The main benefit of option #1 is that you can dynamically add as many different fields as you need, and you can even support a level of backward compatibility. A significant downside, however, is that even simple queries can become challenging because fields of the objects are pivoted into rows in the table. Unpivoting turns out to be an operation that is both complicated and often poorly performing.
The benefits of option #2 is that it's easy to implement, and preserves a 1-to-1 correspondence betweens rows, making queries easy. Unfortunately, there are some downsides to this as well. The first is that the column names are completely uninformative, and you have to refer to some metadata dictionary to understand which columns maps to which field for which type of task. The second downside is that most databases limit the number of columns on a table to a relatively small number (usually 50 - 300 columns). As a result, you can only have so many numeric, string, datetime, etc columns available to use.
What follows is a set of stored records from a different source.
-- ==== Sys2Proof/Machine/Dispatch.lean ====
section
/-! DEFINITION. The dispatch: one arm for each command, each one call of its meaning. -/

namespace Sys2Proof.Machine

/-- The effect of a command on everything but the queue of waiting commands. -/
def exec (i : Instr) (s : State) : Host.Outcome State Fault Refusal :=
  match i with
  | .powerOn straps serviceHigh => Sys2Proof.Machine.execPowerOn straps serviceHigh s
  | .resetPin straps serviceHigh powerOnInProgress => Sys2Proof.Machine.execResetPin straps serviceHigh powerOnInProgress s
  | .serviceBreak straps seenHigh => Sys2Proof.Machine.execServiceBreak straps seenHigh s
  | .bootCheckEnd passed lineHigh => Sys2Proof.Machine.execBootCheckEnd passed lineHigh s
  | .characterError stopBit => Sys2Proof.Machine.execCharacterError stopBit s
  | .longFrame length => Sys2Proof.Machine.execLongFrame length s
  | .gap => Sys2Proof.Machine.execGap s
  | .quietMoment => Sys2Proof.Machine.execQuietMoment s
  | .frameReceived check order => Sys2Proof.Machine.execFrameReceived check order s
  | .noticeStart => Sys2Proof.Machine.execNoticeStart s
  | .collision => Sys2Proof.Machine.execCollision s
  | .noticeSentWhole => Sys2Proof.Machine.execNoticeSentWhole s
  | .peerSilence station => Sys2Proof.Machine.execPeerSilence station s
  | .silenceTimerStop station => Sys2Proof.Machine.execSilenceTimerStop station s
  | .beacon => Sys2Proof.Machine.execBeacon s
  | .joinTimerExpiry => Sys2Proof.Machine.execJoinTimerExpiry s
  | .channelStart => Sys2Proof.Machine.execChannelStart s
  | .mainOutput channel bits => Sys2Proof.Machine.execMainOutput channel bits s
  | .guardOutput channel bits => Sys2Proof.Machine.execGuardOutput channel bits s
  | .setBoundary group => Sys2Proof.Machine.execSetBoundary group s
  | .slaveEdge unit edge => Sys2Proof.Machine.execSlaveEdge unit edge s
  | .masterEdge unit edge => Sys2Proof.Machine.execMasterEdge unit edge s
  | .pollTimerExpiry unit => Sys2Proof.Machine.execPollTimerExpiry unit s
  | .referenceAgeing which => Sys2Proof.Machine.execReferenceAgeing which s
  | .stall => Sys2Proof.Machine.execStall s
  | .intervalBoundary => Sys2Proof.Machine.execIntervalBoundary s
  | .ownStartReached slot => Sys2Proof.Machine.execOwnStartReached slot s
  | .entryExpiry => Sys2Proof.Machine.execEntryExpiry s
  | .settleTimerExpiry slot => Sys2Proof.Machine.execSettleTimerExpiry slot s
  | .edgeDue unit => Sys2Proof.Machine.execEdgeDue unit s
  | .readStatus payload => Sys2Proof.Machine.execReadStatus payload s
  | .readPeer payload => Sys2Proof.Machine.execReadPeer payload s
  | .readTime payload => Sys2Proof.Machine.execReadTime payload s
  | .readSamples payload => Sys2Proof.Machine.execReadSamples payload s
  | .readChannel payload => Sys2Proof.Machine.execReadChannel payload s
  | .readCapture payload => Sys2Proof.Machine.execReadCapture payload s
  | .readTurbine payload => Sys2Proof.Machine.execReadTurbine payload s
  | .readHeat payload => Sys2Proof.Machine.execReadHeat payload s
  | .readScaling payload => Sys2Proof.Machine.execReadScaling payload s
  | .readWindows payload => Sys2Proof.Machine.execReadWindows payload s
  | .readUnit payload => Sys2Proof.Machine.execReadUnit payload s
  | .readWatch payload => Sys2Proof.Machine.execReadWatch payload s
  | .startPump payload => Sys2Proof.Machine.execStartPump payload s
  | .stopPump payload => Sys2Proof.Machine.execStopPump payload s
  | .trip payload order => Sys2Proof.Machine.execTrip payload order s
  | .resetTrip payload => Sys2Proof.Machine.execResetTrip payload s
  | .ackScaling payload => Sys2Proof.Machine.execAckScaling payload s
  | .captureBaseline payload => Sys2Proof.Machine.execCaptureBaseline payload s
  | .clearHeat payload => Sys2Proof.Machine.execClearHeat payload s
  | .clearAttention payload => Sys2Proof.Machine.execClearAttention payload s
  | .setStation payload => Sys2Proof.Machine.execSetStation payload s
  | .setChannel payload => Sys2Proof.Machine.execSetChannel payload s
  | .setGroup payload => Sys2Proof.Machine.execSetGroup payload s
  | .setCapture payload => Sys2Proof.Machine.execSetCapture payload s
  | .setTurbine payload => Sys2Proof.Machine.execSetTurbine payload s
  | .setHeat payload => Sys2Proof.Machine.execSetHeat payload s
  | .setScaling payload => Sys2Proof.Machine.execSetScaling payload s
  | .setWindow payload => Sys2Proof.Machine.execSetWindow payload s
  | .setWindowClear => Sys2Proof.Machine.execSetWindowClear s
  | .setUnit payload => Sys2Proof.Machine.execSetUnit payload s
  | .setEdge payload => Sys2Proof.Machine.execSetEdge payload s
  | .setWatchList payload => Sys2Proof.Machine.execSetWatchList payload s
  | .startStation payload => Sys2Proof.Machine.execStartStation payload s
  | .unknownRequest code payload => Sys2Proof.Machine.execUnknownRequest code payload s
  | .requestTooLong length => Sys2Proof.Machine.execRequestTooLong length s
  | .serviceCharacterError stopBit => Sys2Proof.Machine.execServiceCharacterError stopBit s
  | .serviceGap => Sys2Proof.Machine.execServiceGap s
  | .startBitWhileReplying => Sys2Proof.Machine.execStartBitWhileReplying s
  | .replyComplete => Sys2Proof.Machine.execReplyComplete s
  | .syncTaken byte startEdge => Sys2Proof.Machine.execSyncTaken byte startEdge s
  | .requestSyncTaken => Sys2Proof.Machine.execRequestSyncTaken s
  | .requestBadCheck code payload check => Sys2Proof.Machine.execRequestBadCheck code payload check s

end Sys2Proof.Machine
end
So if you type ends up having more DateTime fields than the table supports you have to either use string fields to store dates, or create multiple extension tables.
Be forewarned, most ORM libraries do not provide built-in support for either of these modeling patterns.
You should probably take a lead from how ORMs deal with this, like TPH/TPC/TPT
Given that ITask is an interface you should probably go for TPC (Table per Concrete Type). When you make it a baseclass, TPT and TPH are also options.